Big brands asked to donate social feeds to small businesses

Forsman & Bodenfors and The Media Kitchen launch "#LikeALocal" to put otherwise dormant media to good use.

Forsman & Bodenfors Canada, alongside planning and buying sister agency The Media Kitchen, have created a new initiative to help brands use their influence and social followings that might otherwise be under-utilized during the pandemic to lend support to small businesses.

Small businesses impacted by the crisis are being asked to add the hashtag “#LikeALocal” to one of their Instagram posts to signal that they are willing to participate. Big brands can then search the hashtag on Instagram or by using one of their social listening tools to find a local business they’d like to support, reposting their post and explaining why. From there, the brands are encouraged to get in touch with the small business directly to find out if there are other forms of media they might be able to donate.
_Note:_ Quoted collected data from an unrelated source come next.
-- ==== Sys2Proof/Machine/System.lean ====
section
/-! DEFINITION. The system opcodes (02_command_model.md): PING, IDENTIFY, RESET, PARAM_GET,
PARAM_SET, STATUS_GET, EVENT_ACK and RING_CONFIG. -/

namespace Sys2Proof.Machine

/-- An outcome that is simply complete, with result words. -/
def okOut (s : State) (r : List Word) : Out := { s := s, results := r }

/-- A step-8 failure with no result words, unless a condition holds. -/
def need (b : Bool) : Option (List Word) := if b then none else some []

/-- A step-9 failure with no result words, when a condition holds. -/
def stop (b : Bool) (status : Nat) : Option (Nat × List Word) := if b then some (status, []) else none

/-- The first failure of two in the order of R415. -/
def orElse9 (a b : Option (Nat × List Word)) : Option (Nat × List Word) :=
  match a with
  | some x => some x
  | none => b

/-- A command that needs to write MRAM is rejected while MRAM writes are inhibited (R314). -/
def mramGate (s : State) : Option (Nat × List Word) := stop s.thm.inhibit stWrongState

/-- A command that is not journaled (R413). -/
def jnlNone : Pkt → Nat := fun _ => 0
/-- A command that is always journaled durably (R413, J+). -/
def jnlDurable : Pkt → Nat := fun _ => 2
/-- A command that the class-0 record covers (R413, C). -/
def jnlClass0 : Pkt → Nat := fun _ => 3

/-! ### PING -/

/-- PING: DEVTIME, then ECHO unchanged. -/
def pingDef : OpDef :=
  { jnl := jnlNone
    rlen := fun p => p.plen + 2
    len := fun p => decide (p.plen ≤ 16)
    run := fun _ p s => okOut s (words64 s.pwr.devtime.toNat ++ wordsOf p.params) }

def execPing (p : Pkt) (s : State) : Host.Outcome State Fault Refusal :=
  .next (serveOp 0x0001 pingDef p false s)

/-! ### IDENTIFY -/

/-- The results of IDENTIFY. -/
def identifyWords (s : State) : List Word :=
  let v := if s.nvm.variant = .aq then 0 else 1
  let other := 1 - s.nvm.running
  [0x00001048, w32 (v + 256 * Config.stepping.toNat + 65536 * s.nvm.running),
   w32 (s.slotVersion s.nvm.running), if s.slotValid other then w32 (s.slotVersion other) else 0]
    ++ words64 Config.serial.toNat ++ [w32 s.grp.node.toNat] ++ words64 s.grp.groups.toNat

def identifyDef : OpDef :=
  { jnl := jnlNone
    rlen := fun _ => 9
    len := fun p => decide (p.plen = 0)
    run := fun _ _ s => okOut s (identifyWords s) }

def execIdentify (p : Pkt) (s : State) : Host.Outcome State Fault Refusal :=
  .next (serveOp 0x0002 identifyDef p false s)

/-! ### RESET (R352) -/

/-- What RESET does: level 0, 1, or a full reset, which is released at once with wake cause 2 (DEDUCED, log 14). -/
def resetEffect (level : Nat) (s : State) : State :=
  if level = 0 then s.restartDue 0
  else if level = 1 then s.seqRestart 1 0
  else s.fullReset .regulator 0 2

/-- RESET acts once its reply has been sent: levels 0 and 1 keep the rings, and before a full reset the reply leaves on
the link. -/
def resetAfter (p : Pkt) (s : State) : State :=
  resetEffect (p.u8 16) (if p.u8 16 = 2 then s.replyLeaves p .a else s)

def resetDef : OpDef :=
  { jnl := jnlDurable
    len := fun p => decide (p.plen = 2)
    bad := fun p _ => need (decide (p.u8 16 ≤ 2) && p.zero 17 3 && decide (p.u32 20 = 0xA5A55A5A))
    run := fun _ p s => { s := s, post := resetAfter p } }

def execSequencerRestart (p : Pkt) (s : State) : Host.Outcome State Fault Refusal :=
  .next (serveOp 0x0003 resetDef (p.fix 16 0) false s)

def execPipelineSoftReset (p : Pkt) (s : State) : Host.Outcome State Fault Refusal :=
  .next (serveOp 0x0003 resetDef (p.fix 16 1) false s)

def execFullReset (p : Pkt) (s : State) : Host.Outcome State Fault Refusal :=
  .next (serveOp 0x0003 resetDef (p.fix 16 2) false s)

/-! ### PARAM_GET -/

/-- The IDs of a PARAM_GET. -/
def getIds (p : Pkt) : List Nat := (List.range (p.u16 16)).map fun k => p.u16 (20 + 2 * k)

/-- The two result words of one ID: ID and ESTAT, then the value. -/
def getEntry (s : State) (shadow : Bool) (id : Nat) : List Word :=
  match prmRow id with
  | none => [halves id stBadParam, 0]
  | some _ =>
    [halves id 0, w32 (if shadow && prmShadowed id then s.shadow id else s.prmRead id)]

/-- The results of PARAM_GET. -/
def getWords (p : Pkt) (s : State) : List Word :=
  w32 (p.u16 16) :: (getIds p).flatMap (getEntry s (bitOf (p.u16 18) 0))

def paramGetDef : OpDef :=
  { jnl := jnlNone
    rlen := fun p => 1 + 2 * p.u16 16
    words := fun st p s => if st = stBadParam then getWords p s else []
    len := fun p => decide (p.plen = 1 + (p.u16 16 + 1) / 2)
    bad := fun p s =>
      if p.u16 16 < 1 ∨ 256 < p.u16 16 ∨ 1 < p.u16 18
          ∨ (p.u16 16 % 2 = 1 ∧ p.u16 (20 + 2 * p.u16 16) ≠ 0) then some []
      else if (getIds p).all fun id => (prmRow id).isSome then none
      else some (getWords p s)
    run := fun _ p s => okOut s (getWords p s) }

def execParamGet (p : Pkt) (s : State) : Host.Outcome State Fault Refusal :=
  .next (serveOp 0x0004 paramGetDef p false s)

/-! ### PARAM_SET (R419) -/

/-- The entries of a PARAM_SET: ID and value. -/
def setEntries (p : Pkt) : List (Nat × Nat) :=
  (List.range (p.u16 16)).map fun k => (p.u16 (20 + 8 * k), p.u32 (24 + 8 * k))

/-- The value of a parameter after every entry of a list: the last one listed, else the present
shadow or live value (R419). -/
def State.finalValue (s : State) (l : List (Nat × Nat)) (id : Nat) : Nat :=
  match l.reverse.find? fun e => e.1 = id with
  | some e => e.2
  | none => if prmShadowed id then s.shadow id else s.prmRead id

/-- The place of the last entry of a list that writes one of some parameters. -/
def lastOf (l : List (Nat × Nat)) (ids : List Nat) : Option Nat :=
  maxOf? ((List.range l.length).filter fun k => ids.contains (l.getD k (0, 0)).1)
where
  maxOf? : List Nat → Option Nat
    | [] => none
    | a :: r => some (r.foldl max a)

/-- The timing that a rate and fields name is permitted (R185). -/
def timingOk (framTiming nom : Nat) : Bool :=
  let f := 2 ^ bits framTiming 5 4 * nom
  let n := 2 ^ (bits framTiming 1 0 + 2)
  decide (f ≤ 240000) && decide (960000 ≤ f * n) && decide (f * n ≤ 3840000)

/-- The condition of R157 on BUDGET and RSENSE: 1.1 x BUDGET x RSENSE is at most 120 mV. -/
def shuntOk (budget rsense : Nat) : Bool := decide (11 * budget * rsense ≤ 10 * 120000000)
/-- The condition of R157 on BUDGET and GUARD. -/
def guardOk (budget guard : Nat) : Bool := decide (guard < budget)

/-- A CAL_SWEEP is running (R84). -/
def State.sweeping (s : State) : Bool :=
  s.cmd.jobs.any fun b => match b.kind with | .calSweep _ _ _ => true | _ => false

/-- The BAD_PARAM failures of a list, by place (R419, R60). -/
def State.badEntries (s : State) (l : List (Nat × Nat)) : List Nat :=
  let v := s.finalValue l
  let own := (List.range l.length).filter fun k =>
    let e := l.getD k (0, 0)
    !prmValueOk e.1 e.2
      || (e.1 = pLinkCtrl && decide (bits e.2 1 0 ≠ s.fld pLinkCtrl 1 0))
      || (e.1 = pFwFloor && decide (e.2 < s.nvm.floor.toNat))
  let pair := fun (a b : Nat) (ok : Nat → Nat → Bool) =>
    if ok (v a) (v b) then [] else (lastOf l [a, b]).toList
  own ++ pair pFrameTiming pSyncNom timingOk ++ pair pBudget pRsense shuntOk
    ++ pair pBudget pGuard guardOk

/-- The step-9 failures of a list, by place and status (R415). -/
def State.stateEntries (s : State) (p : Pkt) (l : List (Nat × Nat)) : List (Nat × Nat) :=
  let v := s.finalValue l
  (List.range l.length).flatMap fun k =>
    let e := l.getD k (0, 0)
    (if e.1 = pScanBase && !bitOf (v pScanMode) 0 then
        [((lastOf l [pScanBase, pScanMode]).getD k, stWrongState)] else [])
    ++ (if (e.1 = pFwFloor || e.1 = pAuthRequire) && s.thm.inhibit then [(k, stWrongState)] else [])
    ++ (if e.1 = pBudget && s.tripHolds && decide (s.live pBudget < e.2) then [(k, stWrongState)] else [])
    ++ (if (e.1 = pFrameTiming || e.1 = pSyncNom || e.1 = pSyncPhase) && decide (s.frm.state = .switching)
        then [(k, stBusy)] else [])
    ++ (if 0x0410 ≤ e.1 && e.1 ≤ 0x041F && s.sweeping then [(k, stBusy)] else [])
    ++ (if e.1 = pAuthRequire && !(match s.covering p with | some x => decide (x.key ≤ 1) | none => false)
        then [(k, stNotAuth)] else [])

/-- The result word of PARAM_SET. -/
def setWord (applied firstBad : Nat) : List Word := [halves applied firstBad]

/-- The least place of a failure with a status, for FIRST_BAD. -/
def firstWith (l : List (Nat × Nat)) (st : Nat) : Option Nat :=
  match (l.filter fun e => e.2 = st).map (·.1) with
  | [] => none
  | a :: r => some (r.foldl min a)

/-- Write every entry in list order, then COMMIT if asked (R419, R192). -/
def State.writeEntries (s : State) (l : List (Nat × Nat)) (commit : Bool) : State :=
  let s := l.foldl (fun s e => s.prmWrite e.1 e.2) s
  if commit then s.setCommit else s

def paramSetDef : OpDef :=
  { rlen := fun _ => 1
    words := fun _ _ _ => setWord 0 0xFFFF
    len := fun p => decide (p.plen = 1 + 2 * p.u16 16)
    bad := fun p s =>
      let res := (List.range (p.u16 16)).filter fun k => decide (p.u16 (22 + 8 * k) ≠ 0)
      match res ++ s.badEntries (setEntries p) with
      | [] => if p.u16 16 < 1 ∨ 509 < p.u16 16 ∨ 1 < p.u16 18 then some (setWord 0 0xFFFF) else none
      | a :: r => some (setWord 0 (r.foldl min a))
    gate := fun p s =>
      let f := s.stateEntries p (setEntries p)
      let at_ := fun (st : Nat) => (firstWith f st).map fun k => (st, setWord 0 k)
      orElse9 (at_ stNotAuth) (orElse9 (at_ stWrongState) (at_ stBusy))
    run := fun _ p s =>
      okOut (s.writeEntries (setEntries p) (bitOf (p.u16 18) 0)) (setWord (p.u16 16) 0xFFFF) }

def execParamSet (p : Pkt) (s : State) : Host.Outcome State Fault Refusal :=
  .next (serveOp 0x0005 paramSetDef p false s)

/-! ### STATUS_GET -/

/-- A slice is running. -/
def State.sliceRuns (s : State) : Bool := s.bist.slice.isSome

/-- The FLAGS of STATUS_GET. -/
def statusFlags (s : State) : Nat :=
  ofFlags [s.faultn, s.alertn, !s.cmd.unack.isEmpty, decide (s.frm.state = .locked),
    decide (s.frm.state = .holdover), s.prm.commit, s.cmd.restarted, s.sweeping, s.sliceRuns]

/-- Records held in the event rings. -/
def evqCount (s : State) : Nat := sumOf ((List.range 8).map fun n => (s.outRing (56 + n)).length)

/-- The results of STATUS_GET. -/
def statusWords (s : State) : List Word :=
  [w32 (s.diag.safe + 256 * powerCode s.pwr.state + 65536 * statusFlags s), s.frm.frame]
    ++ words64 s.pwr.devtime.toNat
    ++ [w32 (s.prmRead pJrnlNewest), w32 (satAdd 32 (s.live pCrcDropsLink) (s.live pCrcDropsSpi)),
        w32 (stageCode s.link.laneA.stage + 256 * stageCode s.link.laneB.stage + 65536 * evqCount s), 0]

def statusGetDef : OpDef :=
  { jnl := jnlNone
    rlen := fun _ => 8
    len := fun p => decide (p.plen = 0)
    run := fun _ _ s => okOut { s with cmd := { s.cmd with restarted := false } } (statusWords s) }

def execStatusGet (p : Pkt) (s : State) : Host.Outcome State Fault Refusal :=
  .next (serveOp 0x0006 statusGetDef p false s)

/-! ### EVENT_ACK (R57) -/

/-- An ESEQ precedes or equals another in modulo-2^32 order (R49). -/
def eseqCovered (ack e : Word) : Bool := decide ((ack - e).toNat < 2 ^ 31)

def eventAckDef : OpDef :=
  { rlen := fun _ => 1
    len := fun p => decide (p.plen = 1)
    run := fun _ p s =>
      let left := s.cmd.unack.filter fun e => !eseqCovered (w32 (p.u32 16)) e
      okOut { s with cmd := { s.cmd with unack := left } }
        [halves (s.cmd.unack.length - left.length) left.length] }

def execEventAck (p : Pkt) (s : State) : Host.Outcome State Fault Refusal :=
  .next (serveOp 0x0007 eventAckDef p false s)

/-! ### RING_CONFIG -/

/-- An entry of RING_CONFIG: ring, class, policy, depth. -/
def ringEntry (p : Pkt) (k : Nat) : Nat × Nat × Nat × Nat :=
  (p.u8 (20 + 8 * k), p.u8 (21 + 8 * k), p.u8 (22 + 8 * k), p.u16 (24 + 8 * k))

/-- The entries of RING_CONFIG. -/
def ringEntries (p : Pkt) : List (Nat × Nat × Nat × Nat) := (List.range (p.u16 16)).map (ringEntry p)

/-- The configuration that an entry gives. -/
def ringCfgOf (e : Nat × Nat × Nat × Nat) : RingCfg :=
  { cls := e.2.1, advance := decide (e.2.2.1 = 1), depth := e.2.2.2 }

/-- The ring table after the entries. -/
def ringsAfter (s : State) (l : List (Nat × Nat × Nat × Nat)) : Tab RingCfg :=
  l.foldl (fun t e => tput ringDefault t e.1 (ringCfgOf e)) s.cmd.rings

/-- An entry's own values are in range. -/
def ringEntryOk (p : Pkt) (k : Nat) : Bool :=
  let e := ringEntry p k
  decide (p.u8 (23 + 8 * k) = 0) && decide (p.u16 (26 + 8 * k) = 0) && decide (e.1 ≤ 63)
    && decide (e.1 ≠ p.ring)
    && (if e.1 < 48 then decide (e.2.1 ≤ 3) && decide (e.2.2.1 ≤ 1)
          && (decide (e.2.2.2 = 0) || (decide (8 ≤ e.2.2.2) && decide (e.2.2.2 ≤ 8192)))
        else decide (e.2.1 = 0) && decide (e.2.2.1 = 0) && decide (8 ≤ e.2.2.2) && decide (e.2.2.2 ≤ 8192))

/-- The rings 0 to 63. -/
def allRings : List Nat := List.range 64

/-- The sum of all depths. -/
def depthSum (t : Tab RingCfg) : Nat := sumOf (allRings.map fun r => (tget ringDefault t r).depth)

/-- A ring is empty: no waiting packet, or no record and no reserved slot. -/
def State.ringEmpty (s : State) (r : Nat) : Bool :=
  if r < 48 then !(s.cmd.waiting.any fun w => decide (w.pkt.ring = r))
  else (s.outRing r).isEmpty && decide (tget (fun _ => 0) s.cmd.reserved r = 0)

/-- The entry that describes a ring, in the layout of RING_CONFIG. -/
def ringWords (s : State) (r : Nat) : List Word :=
  let c := s.ring r
  [w32 (r + 256 * c.cls + 65536 * b2n c.advance), w32 c.depth]

def ringConfigDef : OpDef :=
  { jnl := fun p => if p.u16 16 = 0 then 0 else 1
    rlen := fun p => if p.u16 16 = 0 then 128 else 1
    len := fun p => decide (p.plen = 1 + 2 * p.u16 16)
    bad := fun p s =>
      let l := ringEntries p
      let t := ringsAfter s l
      need (decide (p.u16 18 = 0) && decide (p.u16 16 ≤ 64)
        && (List.range (p.u16 16)).all (ringEntryOk p) && decide ((l.map (·.1)).Nodup)
        && (decide (p.u16 16 = 0)
            || ((allRings.any fun r => decide (r < 48) && decide ((tget ringDefault t r).cls = 2)
                  && decide (0 < (tget ringDefault t r).depth)) && decide (depthSum t ≤ 8192))))
    gate := fun p s => stop (!((ringEntries p).all fun e => s.ringEmpty e.1)) stBusy
    run := fun _ p s =>
      if p.u16 16 = 0 then okOut s (allRings.flatMap (ringWords s))
      else
        let l := ringEntries p
        let rs := l.map (·.1)
        let t := ringsAfter s l
        let drop := fun (n : Nat) => !rs.contains (n % 64)
        okOut { s with cmd := { s.cmd with
            rings := t
            heads := tkeep s.cmd.heads fun r => !rs.contains r
            expSeq := tkeep s.cmd.expSeq drop
            kept := tkeep s.cmd.kept drop } }
          [w32 (8192 - depthSum t)] }

def execRingConfig (p : Pkt) (s : State) : Host.Outcome State Fault Refusal :=
  .next (serveOp 0x0008 ringConfigDef p false s)

end Sys2Proof.Machine
end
In the early days of social distancing becoming the norm, many brands “went dark” out of an abundance of caution, pulling ads that might strike an inappropriate tone during a global crisis, as well as figured out changes to business operations so that consumers could more readily access their goods or services. While some brands recently returned with ads that promote e-commerce offerings, show gratitude or support to frontline workers or demonstrate their brand’s role in the current situation, others have either remained dark or scaled back their in-market presence significantly.

Matt Hassell, CCO at Forsman & Bodenfors Canada, says it makes sense for some brands to stay silent about themselves, but they still have influence that could be used to help stimulate local economies.

“We’ve heard from both sides that they wish there was something extra they can do,” he says. “This isn’t going to solve the world’s problems, but it is one thing to do with an influential brand feed. Just make this part of your regular rotation and your calendar. The idea originally was, when everything gets back to normal, this might be something we could do, but these businesses need help now. So we’re rushing the social side of it out right now.”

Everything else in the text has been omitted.